Find the line with "match Config.overflowMode with" in the entries below. Repeat it, every following line, and the line with "## Errors -/", exactly and with nothing added.

○ ○ ○ ○ ○ ○ ○

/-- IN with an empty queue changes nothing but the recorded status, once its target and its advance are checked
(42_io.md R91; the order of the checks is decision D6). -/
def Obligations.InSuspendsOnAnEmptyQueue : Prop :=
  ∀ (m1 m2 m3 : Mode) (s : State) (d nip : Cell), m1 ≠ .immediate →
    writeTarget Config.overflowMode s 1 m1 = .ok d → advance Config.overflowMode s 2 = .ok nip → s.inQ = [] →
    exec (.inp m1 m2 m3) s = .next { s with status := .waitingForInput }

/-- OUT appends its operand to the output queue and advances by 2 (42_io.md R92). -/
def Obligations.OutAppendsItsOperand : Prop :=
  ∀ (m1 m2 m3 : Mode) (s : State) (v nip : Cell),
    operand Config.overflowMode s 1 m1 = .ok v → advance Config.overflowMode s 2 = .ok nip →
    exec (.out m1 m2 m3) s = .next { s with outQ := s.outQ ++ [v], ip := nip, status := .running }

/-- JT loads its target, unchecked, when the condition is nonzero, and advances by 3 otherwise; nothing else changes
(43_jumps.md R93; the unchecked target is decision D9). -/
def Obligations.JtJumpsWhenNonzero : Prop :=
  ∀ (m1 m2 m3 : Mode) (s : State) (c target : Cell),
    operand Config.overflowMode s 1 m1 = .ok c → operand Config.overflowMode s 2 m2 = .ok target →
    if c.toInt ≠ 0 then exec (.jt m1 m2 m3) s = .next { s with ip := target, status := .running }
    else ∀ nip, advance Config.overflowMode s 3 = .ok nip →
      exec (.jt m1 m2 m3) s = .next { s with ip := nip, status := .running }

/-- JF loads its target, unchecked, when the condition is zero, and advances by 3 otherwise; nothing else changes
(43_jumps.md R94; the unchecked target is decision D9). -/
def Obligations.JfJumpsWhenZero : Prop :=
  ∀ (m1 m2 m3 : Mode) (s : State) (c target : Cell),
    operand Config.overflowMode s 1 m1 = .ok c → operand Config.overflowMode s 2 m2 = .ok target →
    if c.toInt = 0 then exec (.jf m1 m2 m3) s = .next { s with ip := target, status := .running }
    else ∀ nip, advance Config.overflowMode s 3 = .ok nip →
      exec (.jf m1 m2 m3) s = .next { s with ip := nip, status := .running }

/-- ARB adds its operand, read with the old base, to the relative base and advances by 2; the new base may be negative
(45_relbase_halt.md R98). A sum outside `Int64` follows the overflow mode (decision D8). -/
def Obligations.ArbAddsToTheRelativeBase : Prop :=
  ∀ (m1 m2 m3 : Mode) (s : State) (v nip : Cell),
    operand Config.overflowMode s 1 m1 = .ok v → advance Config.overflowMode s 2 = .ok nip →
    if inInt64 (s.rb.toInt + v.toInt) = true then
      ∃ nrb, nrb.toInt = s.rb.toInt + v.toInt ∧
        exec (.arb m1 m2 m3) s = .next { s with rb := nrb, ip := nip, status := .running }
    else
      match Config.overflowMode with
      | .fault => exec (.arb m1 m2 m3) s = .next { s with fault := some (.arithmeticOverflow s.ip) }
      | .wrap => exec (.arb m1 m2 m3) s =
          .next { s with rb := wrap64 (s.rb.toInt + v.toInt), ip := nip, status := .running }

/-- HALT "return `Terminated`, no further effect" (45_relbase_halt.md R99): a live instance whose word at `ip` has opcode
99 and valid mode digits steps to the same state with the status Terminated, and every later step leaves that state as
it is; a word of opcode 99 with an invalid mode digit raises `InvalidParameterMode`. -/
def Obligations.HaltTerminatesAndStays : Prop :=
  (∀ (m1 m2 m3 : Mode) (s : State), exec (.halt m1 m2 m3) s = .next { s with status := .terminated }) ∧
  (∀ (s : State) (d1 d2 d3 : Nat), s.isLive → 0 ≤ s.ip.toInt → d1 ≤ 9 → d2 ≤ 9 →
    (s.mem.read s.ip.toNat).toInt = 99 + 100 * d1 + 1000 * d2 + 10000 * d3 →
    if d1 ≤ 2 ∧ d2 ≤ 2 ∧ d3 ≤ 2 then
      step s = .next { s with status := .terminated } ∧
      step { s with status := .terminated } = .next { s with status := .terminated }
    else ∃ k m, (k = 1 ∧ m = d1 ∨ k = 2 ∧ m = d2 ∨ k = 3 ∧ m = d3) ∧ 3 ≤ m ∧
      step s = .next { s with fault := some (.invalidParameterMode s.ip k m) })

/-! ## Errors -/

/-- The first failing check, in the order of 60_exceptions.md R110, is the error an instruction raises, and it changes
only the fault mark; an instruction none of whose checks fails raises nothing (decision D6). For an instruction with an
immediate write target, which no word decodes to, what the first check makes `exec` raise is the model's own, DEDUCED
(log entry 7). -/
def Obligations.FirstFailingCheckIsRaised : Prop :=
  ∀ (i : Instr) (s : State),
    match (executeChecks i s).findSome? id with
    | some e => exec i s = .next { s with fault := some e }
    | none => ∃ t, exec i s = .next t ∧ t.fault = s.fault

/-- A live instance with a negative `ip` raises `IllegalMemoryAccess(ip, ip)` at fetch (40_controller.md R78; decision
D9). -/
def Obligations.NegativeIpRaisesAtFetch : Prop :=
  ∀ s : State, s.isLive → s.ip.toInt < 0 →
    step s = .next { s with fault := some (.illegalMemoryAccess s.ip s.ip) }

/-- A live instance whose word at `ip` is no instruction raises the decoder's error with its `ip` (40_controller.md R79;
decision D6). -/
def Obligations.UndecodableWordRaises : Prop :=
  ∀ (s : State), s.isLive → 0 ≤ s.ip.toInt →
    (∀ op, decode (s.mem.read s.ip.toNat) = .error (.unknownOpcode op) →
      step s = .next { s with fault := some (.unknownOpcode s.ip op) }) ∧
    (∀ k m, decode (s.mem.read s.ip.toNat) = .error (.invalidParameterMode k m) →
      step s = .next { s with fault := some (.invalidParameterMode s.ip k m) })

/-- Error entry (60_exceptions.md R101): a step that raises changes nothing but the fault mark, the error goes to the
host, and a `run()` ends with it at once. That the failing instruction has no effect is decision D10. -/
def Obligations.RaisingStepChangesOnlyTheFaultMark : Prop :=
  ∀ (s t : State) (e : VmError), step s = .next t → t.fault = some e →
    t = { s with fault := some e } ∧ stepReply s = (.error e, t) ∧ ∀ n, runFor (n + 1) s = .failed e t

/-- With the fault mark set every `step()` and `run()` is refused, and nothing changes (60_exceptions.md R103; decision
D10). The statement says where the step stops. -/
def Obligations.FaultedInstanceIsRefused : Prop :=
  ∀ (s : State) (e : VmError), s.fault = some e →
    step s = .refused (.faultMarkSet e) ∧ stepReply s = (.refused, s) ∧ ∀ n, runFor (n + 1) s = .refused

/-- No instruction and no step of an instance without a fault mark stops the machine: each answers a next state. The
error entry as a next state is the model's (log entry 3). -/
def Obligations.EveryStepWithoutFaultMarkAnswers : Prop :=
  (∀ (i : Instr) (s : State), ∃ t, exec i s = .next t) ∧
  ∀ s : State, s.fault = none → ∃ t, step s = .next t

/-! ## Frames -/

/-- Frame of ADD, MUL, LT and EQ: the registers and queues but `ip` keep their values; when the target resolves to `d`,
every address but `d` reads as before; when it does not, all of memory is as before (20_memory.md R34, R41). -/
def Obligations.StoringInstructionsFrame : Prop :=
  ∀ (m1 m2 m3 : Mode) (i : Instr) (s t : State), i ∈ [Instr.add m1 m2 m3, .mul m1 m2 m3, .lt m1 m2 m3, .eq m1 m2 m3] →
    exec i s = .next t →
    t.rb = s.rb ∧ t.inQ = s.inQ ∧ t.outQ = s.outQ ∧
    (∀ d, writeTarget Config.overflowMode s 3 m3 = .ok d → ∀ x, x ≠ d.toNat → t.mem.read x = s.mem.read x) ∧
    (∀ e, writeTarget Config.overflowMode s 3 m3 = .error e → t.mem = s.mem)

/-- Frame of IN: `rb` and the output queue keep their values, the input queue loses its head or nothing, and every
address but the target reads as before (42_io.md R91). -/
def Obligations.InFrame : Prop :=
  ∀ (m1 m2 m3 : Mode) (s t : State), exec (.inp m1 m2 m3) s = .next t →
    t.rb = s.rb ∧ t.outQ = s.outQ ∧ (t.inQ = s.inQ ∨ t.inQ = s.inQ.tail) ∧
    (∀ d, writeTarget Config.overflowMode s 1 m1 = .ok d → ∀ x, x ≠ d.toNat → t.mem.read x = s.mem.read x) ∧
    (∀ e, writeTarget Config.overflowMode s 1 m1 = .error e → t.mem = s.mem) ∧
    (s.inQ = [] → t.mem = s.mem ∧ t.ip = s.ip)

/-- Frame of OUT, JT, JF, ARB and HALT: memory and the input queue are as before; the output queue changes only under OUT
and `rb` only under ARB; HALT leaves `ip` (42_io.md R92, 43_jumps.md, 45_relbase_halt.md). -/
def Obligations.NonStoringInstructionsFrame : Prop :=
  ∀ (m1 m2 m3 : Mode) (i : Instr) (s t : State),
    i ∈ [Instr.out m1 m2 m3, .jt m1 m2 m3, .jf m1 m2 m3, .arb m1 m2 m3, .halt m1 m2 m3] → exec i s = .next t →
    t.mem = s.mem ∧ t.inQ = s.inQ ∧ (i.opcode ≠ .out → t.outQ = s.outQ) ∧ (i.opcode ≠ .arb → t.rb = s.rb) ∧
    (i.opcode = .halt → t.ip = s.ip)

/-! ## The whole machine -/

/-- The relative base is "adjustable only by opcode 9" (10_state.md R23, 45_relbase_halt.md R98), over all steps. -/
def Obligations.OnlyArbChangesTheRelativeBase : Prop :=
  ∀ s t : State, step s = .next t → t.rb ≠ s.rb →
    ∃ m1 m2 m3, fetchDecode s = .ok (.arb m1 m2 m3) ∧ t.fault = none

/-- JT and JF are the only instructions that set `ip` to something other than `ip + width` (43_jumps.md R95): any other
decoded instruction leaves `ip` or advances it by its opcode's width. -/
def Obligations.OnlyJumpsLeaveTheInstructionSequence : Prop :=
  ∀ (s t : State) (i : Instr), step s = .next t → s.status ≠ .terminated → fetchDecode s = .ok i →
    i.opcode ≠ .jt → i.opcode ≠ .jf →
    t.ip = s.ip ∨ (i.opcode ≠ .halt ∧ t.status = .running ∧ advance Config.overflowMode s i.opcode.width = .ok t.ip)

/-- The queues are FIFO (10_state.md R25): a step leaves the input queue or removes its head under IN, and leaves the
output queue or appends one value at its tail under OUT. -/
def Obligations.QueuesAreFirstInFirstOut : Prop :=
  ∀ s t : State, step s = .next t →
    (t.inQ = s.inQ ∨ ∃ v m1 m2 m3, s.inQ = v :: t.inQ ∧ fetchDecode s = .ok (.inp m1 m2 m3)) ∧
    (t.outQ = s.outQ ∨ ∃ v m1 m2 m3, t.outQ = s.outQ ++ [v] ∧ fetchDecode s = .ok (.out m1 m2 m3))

○ ○ ○ ○ ○ ○ ○

### Answer space
      match Config.overflowMode with
      | .fault => exec (.arb m1 m2 m3) s = .next { s with fault := some (.arithmeticOverflow s.ip) }
      | .wrap => exec (.arb m1 m2 m3) s =
          .next { s with rb := wrap64 (s.rb.toInt + v.toInt), ip := nip, status := .running }

/-- HALT "return `Terminated`, no further effect" (45_relbase_halt.md R99): a live instance whose word at `ip` has opcode
99 and valid mode digits steps to the same state with the status Terminated, and every later step leaves that state as
it is; a word of opcode 99 with an invalid mode digit raises `InvalidParameterMode`. -/
def Obligations.HaltTerminatesAndStays : Prop :=
  (∀ (m1 m2 m3 : Mode) (s : State), exec (.halt m1 m2 m3) s = .next { s with status := .terminated }) ∧
  (∀ (s : State) (d1 d2 d3 : Nat), s.isLive → 0 ≤ s.ip.toInt → d1 ≤ 9 → d2 ≤ 9 →
    (s.mem.read s.ip.toNat).toInt = 99 + 100 * d1 + 1000 * d2 + 10000 * d3 →
    if d1 ≤ 2 ∧ d2 ≤ 2 ∧ d3 ≤ 2 then
      step s = .next { s with status := .terminated } ∧
      step { s with status := .terminated } = .next { s with status := .terminated }
    else ∃ k m, (k = 1 ∧ m = d1 ∨ k = 2 ∧ m = d2 ∨ k = 3 ∧ m = d3) ∧ 3 ≤ m ∧
      step s = .next { s with fault := some (.invalidParameterMode s.ip k m) })

/-! ## Errors -/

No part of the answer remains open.